February 11, 2014
Paper 1: Ethical Dilemma
While working at my part-time restaurant job earlier this year, I faced an ethical dilemma that required a tough decision. I had been promised to be promoted from host to server for the last several months, but management always seemed to manufacture an excuse to delay doing so. When a couple of other hosts quit, management refused to hire any replacements, further entrenching me into the position. I felt that I had been slighted for the last time, so I decided to take action. They depended on me for a lot of shifts, so I ended up using that as leverage when I gave them an ultimatum of promoting me or I would quit. I did not actually intend to quit if they decided not to promote me, but I knew that the leverage I had over them would force them take me seriously and acknowledge my value as an employee. However, I later felt morally wrong for putting them in such a position, so I offered to keep working hosting shifts if they started adding serving shifts to my schedule as well.
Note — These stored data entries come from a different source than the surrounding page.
/-! ### setRange -/
@[simp] theorem State.setRange_pending (n : Nat) (x : CoreRanges) : (s.setRange n x).pending = s.pending := rfl
@[simp] theorem State.setRange_free (n : Nat) (x : CoreRanges) : (s.setRange n x).free = s.free := rfl
@[simp] theorem State.setRange_regs (n : Nat) (x : CoreRanges) : (s.setRange n x).regs = s.regs := rfl
@[simp] theorem State.setRange_mem (n : Nat) (x : CoreRanges) : (s.setRange n x).mem = s.mem := rfl
@[simp] theorem State.setRange_poison (n : Nat) (x : CoreRanges) : (s.setRange n x).poison = s.poison := rfl
@[simp] theorem State.setRange_msixOpen (n : Nat) (x : CoreRanges) : (s.setRange n x).msixOpen = s.msixOpen := rfl
@[simp] theorem State.setRange_msixPend (n : Nat) (x : CoreRanges) : (s.setRange n x).msixPend = s.msixPend := rfl
@[simp] theorem State.setRange_msixSent (n : Nat) (x : CoreRanges) : (s.setRange n x).msixSent = s.msixSent := rfl
@[simp] theorem State.setRange_seqs (n : Nat) (x : CoreRanges) : (s.setRange n x).seqs = s.seqs := rfl
@[simp] theorem State.setRange_steps (n : Nat) (x : CoreRanges) : (s.setRange n x).steps = s.steps := rfl
@[simp] theorem State.setRange_groups (n : Nat) (x : CoreRanges) : (s.setRange n x).groups = s.groups := rfl
@[simp] theorem State.setRange_kernels (n : Nat) (x : CoreRanges) : (s.setRange n x).kernels = s.kernels := rfl
@[simp] theorem State.setRange_porters (n : Nat) (x : CoreRanges) : (s.setRange n x).porters = s.porters := rfl
@[simp] theorem State.setRange_bays (n : Nat) (x : CoreRanges) : (s.setRange n x).bays = s.bays := rfl
@[simp] theorem State.setRange_imgs (n : Nat) (x : CoreRanges) : (s.setRange n x).imgs = s.imgs := rfl
@[simp] theorem State.setRange_serving (n : Nat) (x : CoreRanges) : (s.setRange n x).serving = s.serving := rfl
@[simp] theorem State.setRange_larder (n : Nat) (x : CoreRanges) : (s.setRange n x).larder = s.larder := rfl
@[simp] theorem State.setRange_cups (n : Nat) (x : CoreRanges) : (s.setRange n x).cups = s.cups := rfl
@[simp] theorem State.setRange_shelves (n : Nat) (x : CoreRanges) : (s.setRange n x).shelves = s.shelves := rfl
@[simp] theorem State.setRange_cellar (n : Nat) (x : CoreRanges) : (s.setRange n x).cellar = s.cellar := rfl
@[simp] theorem State.setRange_keyOwner (n : Nat) (x : CoreRanges) : (s.setRange n x).keyOwner = s.keyOwner := rfl
@[simp] theorem State.setRange_keyGen (n : Nat) (x : CoreRanges) : (s.setRange n x).keyGen = s.keyGen := rfl
@[simp] theorem State.setRange_homes (n : Nat) (x : CoreRanges) : (s.setRange n x).homes = s.homes := rfl
@[simp] theorem State.setRange_net (n : Nat) (x : CoreRanges) : (s.setRange n x).net = s.net := rfl
@[simp] theorem State.setRange_slices (n : Nat) (x : CoreRanges) : (s.setRange n x).slices = s.slices := rfl
@[simp] theorem State.setRange_tlbs (n : Nat) (x : CoreRanges) : (s.setRange n x).tlbs = s.tlbs := rfl
@[simp] theorem State.setRange_rangeOps (n : Nat) (x : CoreRanges) : (s.setRange n x).rangeOps = s.rangeOps := rfl
@[simp] theorem State.setRange_larderCtl (n : Nat) (x : CoreRanges) : (s.setRange n x).larderCtl = s.larderCtl := rfl
@[simp] theorem State.setRange_replays (n : Nat) (x : CoreRanges) : (s.setRange n x).replays = s.replays := rfl
@[simp] theorem State.setRange_tallySet (n : Nat) (x : CoreRanges) : (s.setRange n x).tallySet = s.tallySet := rfl
@[simp] theorem State.setRange_heldAdds (n : Nat) (x : CoreRanges) : (s.setRange n x).heldAdds = s.heldAdds := rfl
@[simp] theorem State.setRange_heldWrites (n : Nat) (x : CoreRanges) : (s.setRange n x).heldWrites = s.heldWrites := rfl
@[simp] theorem State.setRange_wakeReq (n : Nat) (x : CoreRanges) : (s.setRange n x).wakeReq = s.wakeReq := rfl
@[simp] theorem State.setRange_critR (n : Nat) (x : CoreRanges) : (s.setRange n x).critR = s.critR := rfl
@[simp] theorem State.setRange_critA (n : Nat) (x : CoreRanges) : (s.setRange n x).critA = s.critA := rfl
@[simp] theorem State.setRange_hatOut (n : Nat) (x : CoreRanges) : (s.setRange n x).hatOut = s.hatOut := rfl
@[simp] theorem State.setRange_hatQueue (n : Nat) (x : CoreRanges) : (s.setRange n x).hatQueue = s.hatQueue := rfl
@[simp] theorem State.setRange_hatLost (n : Nat) (x : CoreRanges) : (s.setRange n x).hatLost = s.hatLost := rfl
@[simp] theorem State.setRange_chuteOut (n : Nat) (x : CoreRanges) : (s.setRange n x).chuteOut = s.chuteOut := rfl
@[simp] theorem State.setRange_chuteLive (n : Nat) (x : CoreRanges) : (s.setRange n x).chuteLive = s.chuteLive := rfl
@[simp] theorem State.setRange_chuteIn (n : Nat) (x : CoreRanges) : (s.setRange n x).chuteIn = s.chuteIn := rfl
@[simp] theorem State.setRange_chuteReds (n : Nat) (x : CoreRanges) : (s.setRange n x).chuteReds = s.chuteReds := rfl
@[simp] theorem State.setRange_chuteFwd (n : Nat) (x : CoreRanges) : (s.setRange n x).chuteFwd = s.chuteFwd := rfl
@[simp] theorem State.setRange_ports (n : Nat) (x : CoreRanges) : (s.setRange n x).ports = s.ports := rfl
@[simp] theorem State.setRange_origins (n : Nat) (x : CoreRanges) : (s.setRange n x).origins = s.origins := rfl
@[simp] theorem State.setRange_transit (n : Nat) (x : CoreRanges) : (s.setRange n x).transit = s.transit := rfl
@[simp] theorem State.setRange_joists (n : Nat) (x : CoreRanges) : (s.setRange n x).joists = s.joists := rfl
@[simp] theorem State.setRange_joistLinks (n : Nat) (x : CoreRanges) : (s.setRange n x).joistLinks = s.joistLinks := rfl
@[simp] theorem State.setRange_lockerLost (n : Nat) (x : CoreRanges) : (s.setRange n x).lockerLost = s.lockerLost := rfl
@[simp] theorem State.setRange_joistIn (n : Nat) (x : CoreRanges) : (s.setRange n x).joistIn = s.joistIn := rfl
@[simp] theorem State.setRange_joistOut (n : Nat) (x : CoreRanges) : (s.setRange n x).joistOut = s.joistOut := rfl
@[simp] theorem State.setRange_joistLive (n : Nat) (x : CoreRanges) : (s.setRange n x).joistLive = s.joistLive := rfl
@[simp] theorem State.setRange_pilot (n : Nat) (x : CoreRanges) : (s.setRange n x).pilot = s.pilot := rfl
@[simp] theorem State.setRange_cellarCtl (n : Nat) (x : CoreRanges) : (s.setRange n x).cellarCtl = s.cellarCtl := rfl
@[simp] theorem State.setRange_clocks (n : Nat) (x : CoreRanges) : (s.setRange n x).clocks = s.clocks := rfl
@[simp] theorem State.setRange_power (n : Nat) (x : CoreRanges) : (s.setRange n x).power = s.power := rfl
@[simp] theorem State.setRange_spdm (n : Nat) (x : CoreRanges) : (s.setRange n x).spdm = s.spdm := rfl
@[simp] theorem State.setRange_ide (n : Nat) (x : CoreRanges) : (s.setRange n x).ide = s.ide := rfl
@[simp] theorem State.setRange_hostIn (n : Nat) (x : CoreRanges) : (s.setRange n x).hostIn = s.hostIn := rfl
@[simp] theorem State.setRange_replies (n : Nat) (x : CoreRanges) : (s.setRange n x).replies = s.replies := rfl
@[simp] theorem State.setRange_apsel (n : Nat) (x : CoreRanges) : (s.setRange n x).apsel = s.apsel := rfl
@[simp] theorem State.setRange_msixTable (n : Nat) (x : CoreRanges) : (s.setRange n x).msixTable = s.msixTable := rfl
@[simp] theorem State.setRange_bar2 (n : Nat) (x : CoreRanges) : (s.setRange n x).bar2 = s.bar2 := rfl
@[simp] theorem State.setRange_hostOut (n : Nat) (x : CoreRanges) : (s.setRange n x).hostOut = s.hostOut := rfl
@[simp] theorem State.setRange_atsOn (n : Nat) (x : CoreRanges) : (s.setRange n x).atsOn = s.atsOn := rfl
@[simp] theorem State.setRange_atc (n : Nat) (x : CoreRanges) : (s.setRange n x).atc = s.atc := rfl
@[simp] theorem State.setRange_atsInval (n : Nat) (x : CoreRanges) : (s.setRange n x).atsInval = s.atsInval := rfl
@[simp] theorem State.setRange_dropTold (n : Nat) (x : CoreRanges) : (s.setRange n x).dropTold = s.dropTold := rfl
@[simp] theorem State.setRange_migSecret (n : Nat) (x : CoreRanges) : (s.setRange n x).migSecret = s.migSecret := rfl
@[simp] theorem State.setRange_flr (n : Nat) (x : CoreRanges) : (s.setRange n x).flr = s.flr := rfl
@[simp] theorem State.setRange_nonceLive (n : Nat) (x : CoreRanges) : (s.setRange n x).nonceLive = s.nonceLive := rfl
@[simp] theorem State.setRange_vfOn (n : Nat) (x : CoreRanges) : (s.setRange n x).vfOn = s.vfOn := rfl
@[simp] theorem State.setRange_vfReady (n : Nat) (x : CoreRanges) : (s.setRange n x).vfReady = s.vfReady := rfl
@[simp] theorem State.setRange_measLog (n : Nat) (x : CoreRanges) : (s.setRange n x).measLog = s.measLog := rfl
According to utilitarianism, the essential function of ethics is to minimize harms while simultaneously maximizing benefits for all parties (Beauchamp, Bowie, and Arnold 18). From a normative perspective, my actions would be considered morally wrong. I used the leverage I had over my managers to create a situation where they could promote my happiness, but their pain was all but guaranteed. This would violate John Stuart Mill’s “greatest happiness principle”, which is considered the foundation of normative ethical theory in utilitarianism (Beauchamp, Bowie, and Arnold 19). However, according to the psychological perspective, I could justify what I had done. According to Mill, the purpose of morality is “tapping natural human sympathies to benefit others while controlling unsympathetic attitudes that cause harm to others” (Beauchamp, Bowie, and Arnold 19). By delivering an ultimatum to...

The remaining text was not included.